Over the six months to June 30 RB’s sales rose 5 percent on a like-for-like basis, which excludes the impact of currency, acquisitions, disposals and discontinued operations, mirroring first-quarter growth but ahead of analysts’ average forecast of 4.6 percent.
Adjusted operating margin rose 160 basis points to 21.9 percent, driving an 11 percent increase in adjusted operating profit to 953 million pounds ($1.48 billion) at constant exchange rates. Free cash flow generation was 756 million pounds.
Kapoor said that while European and North American markets were more stable than a few years ago developing markets remained mixed.
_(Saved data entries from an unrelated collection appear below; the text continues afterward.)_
-- ==== Sys2Proof/Laws/Keeps.lean ====
section
/-!
SUPPORT. What a shared operation keeps: the queue of commands, and the invariant. One lemma for each of the operations that
commands end and flags move by, so that a meaning made of them keeps both by citing theirs.
-/

namespace Sys2Proof.Machine

/-- `t` has the queue of `s`, and the invariant if `s` has it. -/
structure Keeps (s t : State) : Prop where
  pending : t.pending = s.pending
  inv : s.Inv → t.Inv

theorem Keeps.refl (s : State) : Keeps s s := ⟨rfl, id⟩
theorem Keeps.trans {s t u : State} (h : Keeps s t) (k : Keeps t u) : Keeps s u := ⟨k.pending.trans h.pending, k.inv ∘ h.inv⟩
/-- A change of neither the queue, memory nor the registers keeps both. -/
theorem Keeps.same {s t : State} (hp : t.pending = s.pending) (hm : t.mem = s.mem) (hr : t.regs = s.regs) : Keeps s t :=
  ⟨hp, fun h => inv_of_same h hm hr⟩
theorem Keeps.ite {s t u : State} {p : Prop} [Decidable p] (h : Keeps s t) (k : Keeps s u) : Keeps s (if p then t else u) := by
  split
  · exact h
  · exact k

/-! ### Registers, memory, cores -/

theorem keeps_wf (s : State) (f : Fld) (v u i : Nat) : Keeps s (s.wf f v u i) := ⟨rfl, fun h => inv_wf h _ _ _ _⟩
theorem Keeps.wf {s t : State} (h : Keeps s t) (f : Fld) (v u i : Nat) : Keeps s (t.wf f v u i) := h.trans (keeps_wf t _ _ _ _)
theorem keeps_incSat (s : State) (f : Fld) (n u i : Nat) : Keeps s (s.incSat f n u i) := keeps_wf s _ _ _ _
theorem keeps_write (s : State) (a : Nat) (bs : List Byte) : Keeps s (s.write a bs) := ⟨rfl, fun h => inv_write h _ _⟩
theorem keeps_writeCrcs (s : State) (bs : List Nat) : Keeps s (writeCrcs s bs) := by
  induction bs generalizing s with
  | nil => exact .refl s
  | cons b bs ih =>
    refine Keeps.trans ?_ (ih _)
    exact .same rfl rfl rfl
theorem keeps_writeBlocks (s : State) (a : Nat) (bs : List Byte) (crc : Bool) : Keeps s (s.writeBlocks a bs crc) := by
  unfold State.writeBlocks
  exact ((keeps_write _ _ _).trans (keeps_writeCrcs _ _)).ite (keeps_write _ _ _)
theorem keeps_post (s : State) (h : HalfId) (a : Nat) (bs : List Byte) (crc : Bool) : Keeps s (s.post h a bs crc) := by
  unfold State.post
  refine Keeps.ite ?_ (keeps_writeBlocks _ _ _ _)
  exact .same rfl rfl rfl
theorem keeps_used (s : State) (n : Nat) : Keeps s (s.used n) := .same rfl rfl rfl
theorem keeps_setCore (s : State) (c : CoreId) (x : CoreSt) : Keeps s (s.setCore c x) := .same rfl rfl rfl
theorem keeps_setCtx (s : State) (c : CoreId) (n : CtxId) (x : Ctx) : Keeps s (s.setCtx c n x) := .same rfl rfl rfl
theorem keeps_setHalf (s : State) (h : HalfId) (x : Half) : Keeps s (s.setHalf h x) := .same rfl rfl rfl
theorem keeps_setFlagSt (s : State) (f : FlagId) (x : Flag) : Keeps s (s.setFlagSt f x) := .same rfl rfl rfl
theorem keeps_setElem (s : State) (c : CoreId) (i : Nat) (e : AccElem) : Keeps s (s.setElem c i e) := .same rfl rfl rfl
theorem keeps_setAcc (s : State) (c : CoreId) (a : AccUnit) : Keeps s (s.setAcc c a) := .same rfl rfl rfl
theorem keeps_raiseIrq (s : State) (h : HalfId) (src : Nat) : Keeps s (raiseIrq s h src) := ⟨raiseIrq_pending s h src, fun k => inv_raiseIrq k h src⟩
theorem keeps_countEv (s : State) (b : Block) (ev n : Nat) : Keeps s (countEv s b ev n) := ⟨countEv_pending s b ev n, fun k => inv_countEv k b ev n⟩
theorem keeps_countCore (s : State) (c : CoreId) (ev n : Nat) (spec : Bool) : Keeps s (countCore s c ev n spec) :=
  ⟨countCore_pending s c ev n spec, fun k => inv_countCore k c ev n spec⟩
theorem keeps_dropSamples (s : State) (c : CoreId) (num : Nat) : Keeps s (dropSamples s c num) := by
  unfold dropSamples
  dsimp only
  refine Keeps.trans ?_ (keeps_incSat _ _ _ _ _)
  exact .same rfl rfl rfl

/-! ### Phases and streams -/

theorem keeps_putPhase (s : State) (p : PhaseRun) : Keeps s (putPhase s p) := .same rfl rfl rfl

theorem keeps_wfBoth (s : State) (f : Fld) (v i : Nat) : Keeps s (s.wfBoth f v i) := (keeps_wf s _ _ _ _).trans (keeps_wf _ _ _ _ _)

theorem keeps_writePhase (s : State) (p : PhaseRun) : Keeps s (writePhase s p) := by
  unfold writePhase
  split
  · exact .refl s
  · dsimp only
    split
    · exact keeps_putPhase s _
    · exact ((keeps_putPhase s _).trans ((keeps_post _ _ _ _ _).ite (.refl _))).trans (keeps_wfBoth _ _ _ _)

theorem keeps_phaseSet (s : State) (p : PhaseRun) : Keeps s (phaseSet s p) := by
  unfold phaseSet
  split
  · exact .refl s
  · split
    · dsimp only
      split
      · exact ((keeps_used s 1).trans (keeps_putPhase _ _)).trans (keeps_writePhase _ _)
      · exact (keeps_used s 1).trans (keeps_putPhase _ _)
    · split
      · exact .same rfl rfl rfl
      · exact .refl s

theorem keeps_phasesSet (s : State) (f : FlagId) (ps : List PhaseRun) : Keeps s (phasesSet s f ps) := by
  induction ps generalizing s with
  | nil => exact .refl s
  | cons p ps ih =>
    refine Keeps.trans ?_ (ih _)
    split
    · exact keeps_phaseSet s p
    · exact .refl s

theorem keeps_msixRaise (s : State) (v : Nat) : Keeps s (msixRaise s v) := by
  unfold msixRaise
  dsimp only
  split
  · split
    · exact .refl s
    · exact .same rfl rfl rfl
  · exact .same rfl rfl rfl

theorem keeps_setEvents (s : State) (h : HalfId) (es : List (List Nat)) : Keeps s (setEvents s h es) := by
  unfold setEvents
  refine Keeps.trans ?_ (keeps_wf _ _ _ _ _)
  exact .same rfl rfl rfl

theorem keeps_postEvent (s : State) (h : HalfId) (ev : Nat) (ws : List Nat) : Keeps s (postEvent s h ev ws) := by
  unfold postEvent
  dsimp only
  generalize (if aget s.dx.lost h 0 = 0 then [ev :: ws] else [[evLost, aget s.dx.lost h 0], ev :: ws]) = new
  split
  · refine Keeps.trans ?_ (keeps_incSat _ _ _ _ _)
    exact .same rfl rfl rfl
  · have h1 : Keeps s (setEvents { s with dx := { s.dx with lost := aset s.dx.lost h 0 } } h (eventsOf s h ++ new)) := by
      refine Keeps.trans ?_ (keeps_setEvents _ _ _)
      exact .same rfl rfl rfl
    exact (h1.trans (keeps_msixRaise _ _)).ite h1

theorem keeps_stopStream (s : State) (m : StreamId) (st : Nat) : Keeps s (stopStream s m st) := by
  unfold stopStream
  exact ((((Keeps.refl s).wf _ _ _ _).wf _ _ _ _).wf _ _ _ _).trans (keeps_postEvent _ _ _ _)

/-! ### Flags (R216 to R228) -/

theorem keeps_wakeRecord (s : State) (c : CoreId) (n : CtxId) (f : FlagId) (src : Src) (wait : Nat) (poison : Bool) (cause : Nat) :
    Keeps s (wakeRecord s c n f src wait poison cause) := by
  unfold wakeRecord
  iterate 7 refine Keeps.wf ?_ _ _ _ _
  exact .refl s

theorem keeps_wakeWaiter (s : State) (w : Waiter) (f : FlagId) (src : Src) (poison : Bool) (cause : Nat) :
    Keeps s (wakeWaiter s w f src poison cause) := by
  cases w with
  | ctx c n =>
    exact (((keeps_wakeRecord s c n f src _ poison cause).trans (keeps_used _ 1)).trans (keeps_setCtx _ _ _ _)).trans (keeps_setCore _ _ _)
  | stream m =>
    unfold wakeWaiter
    dsimp only
    split
    · refine Keeps.trans ?_ (keeps_stopStream _ _ _)
      exact .same rfl rfl rfl
    · refine Keeps.trans ?_ (keeps_wf _ _ _ _ _)
      exact .same rfl rfl rfl

theorem keeps_wakeAll (s : State) (ws : List Waiter) (f : FlagId) (src : Src) (cause : Nat) : Keeps s (wakeAll s ws f src cause) := by
  induction ws generalizing s with
  | nil => exact .refl s
  | cons w ws ih => exact (keeps_wakeWaiter s w f src true cause).trans (ih _)

theorem keeps_absorbSet (s : State) (f : FlagId) : Keeps s (absorbSet s f) := by
  unfold absorbSet
  split <;> exact keeps_incSat _ _ _ _ _

theorem keeps_setFlag (s : State) (f : FlagId) (src : Src) : Keeps s (setFlag s f src) := by
  unfold setFlag
  refine (keeps_phasesSet s f s.beat.phases).trans ?_
  dsimp only
  split
  · exact keeps_absorbSet _ _
  · split
    · exact keeps_setFlagSt _ _ _
    · exact (keeps_setFlagSt _ _ _).trans (keeps_wakeWaiter _ _ _ _ _ _)

theorem keeps_clearFlag (s : State) (f : FlagId) : Keeps s (clearFlag s f) := by
  unfold clearFlag
  split
  · exact .refl s
  · dsimp only
    split
    · exact keeps_setFlagSt _ _ _
    · exact .refl s

theorem keeps_poisonFlag (s : State) (f : FlagId) (src : Src) (cause : Nat) : Keeps s (poisonFlag s f src cause) := by
  unfold poisonFlag
  exact ((keeps_incSat s _ _ _ _).trans (keeps_setFlagSt _ _ _)).trans (keeps_wakeAll _ _ _ _ _)

theorem keeps_poisonFlags (s : State) (fs : List FlagId) (src : Src) (cause : Nat) : Keeps s (poisonFlags s fs src cause) := by
  induction fs generalizing s with
  | nil => exact .refl s
  | cons f fs ih => exact (keeps_poisonFlag s f src cause).trans (ih _)

theorem keeps_clearFlags (s : State) (fs : List FlagId) : Keeps s (clearFlags s fs) := by
  induction fs generalizing s with
  | nil => exact .refl s
  | cons f fs ih => exact (keeps_clearFlag s f).trans (ih _)

theorem keeps_claimFlags (s : State) (fs : List FlagId) (c : CoreId) (n : CtxId) : Keeps s (claimFlags s fs c n) := by
  induction fs generalizing s with
  | nil => exact .refl s
  | cons f fs ih => exact (keeps_setFlagSt s f _).trans (ih _)

theorem keeps_unclaimFlags (s : State) (fs : List FlagId) (c : CoreId) (n : CtxId) : Keeps s (unclaimFlags s fs c n) := by
  induction fs generalizing s with
  | nil => exact .refl s
  | cons f fs ih =>
    refine Keeps.trans ?_ (ih _)
    split
    · exact keeps_setFlagSt s f _
    · exact .refl s

theorem keeps_beginWait (s : State) (c : CoreId) (n : CtxId) (f : FlagId) : Keeps s (beginWait s c n f).1 := by
  unfold beginWait
  dsimp only
  split
  · exact keeps_wakeRecord _ _ _ _ _ _ _ _
  · split
    · exact keeps_wakeRecord _ _ _ _ _ _ _ _
    · split
      · exact (keeps_setFlagSt s _ _).trans (keeps_wakeRecord _ _ _ _ _ _ _ _)
      · exact keeps_setFlagSt _ _ _

/-! ### Fabric operations started (R285, R289, R294) -/

theorem keeps_takeInj (s : State) (h : HalfId) (n : Nat) : Keeps s (takeInj s h n) := by
  refine ⟨?_, fun k => inv_takeInj k h n⟩
  unfold takeInj
  split
  · rfl
  · dsimp only; split <;> rfl

theorem keeps_transmit (s : State) (p : PortId) (pkt : Packet) : Keeps s (transmit s p pkt) := by
  have h : Keeps s (injectFlits s p (flitsOf pkt)) := by
    unfold injectFlits
    exact (Keeps.refl s).ite ((keeps_takeInj _ _ _).trans (keeps_incSat _ _ _ _ _))
  refine h.trans ?_
  exact .same rfl rfl rfl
“While we are seeing improved consumer sentiment in a number of countries, such as India, other geographies, such as Brazil and Indonesia, remain challenging,” he told reporters.
RB is now targeting full-year like-for-like net revenue growth of 4-5 percent and second-half moderate to “nice” adjusted operating margin expansion. It previously forecast like-for-like sales growth of 4 percent.
Kapoor launched a major cost-savings programme six months ago, targeting annualised savings of 100-150 million pounds over three years.
He said on Monday the firm would achieve savings at the upper end of the target, ahead of the stated timeframe.
Shares in RB were up 138 pence at 6,051 pence at 0902 GMT, valuing the business at 43.3 billion pounds.
“Strong cash flow generation provides ample scope for healthy shareholder returns while providing sufficient firepower for M&A,” said analysts at Liberum, who have a “buy” rating.
They estimate RB will generate 5 billion pounds in free cash flow over five years.
The firm is paying an interim dividend of 50.3 pence, in line with guidance.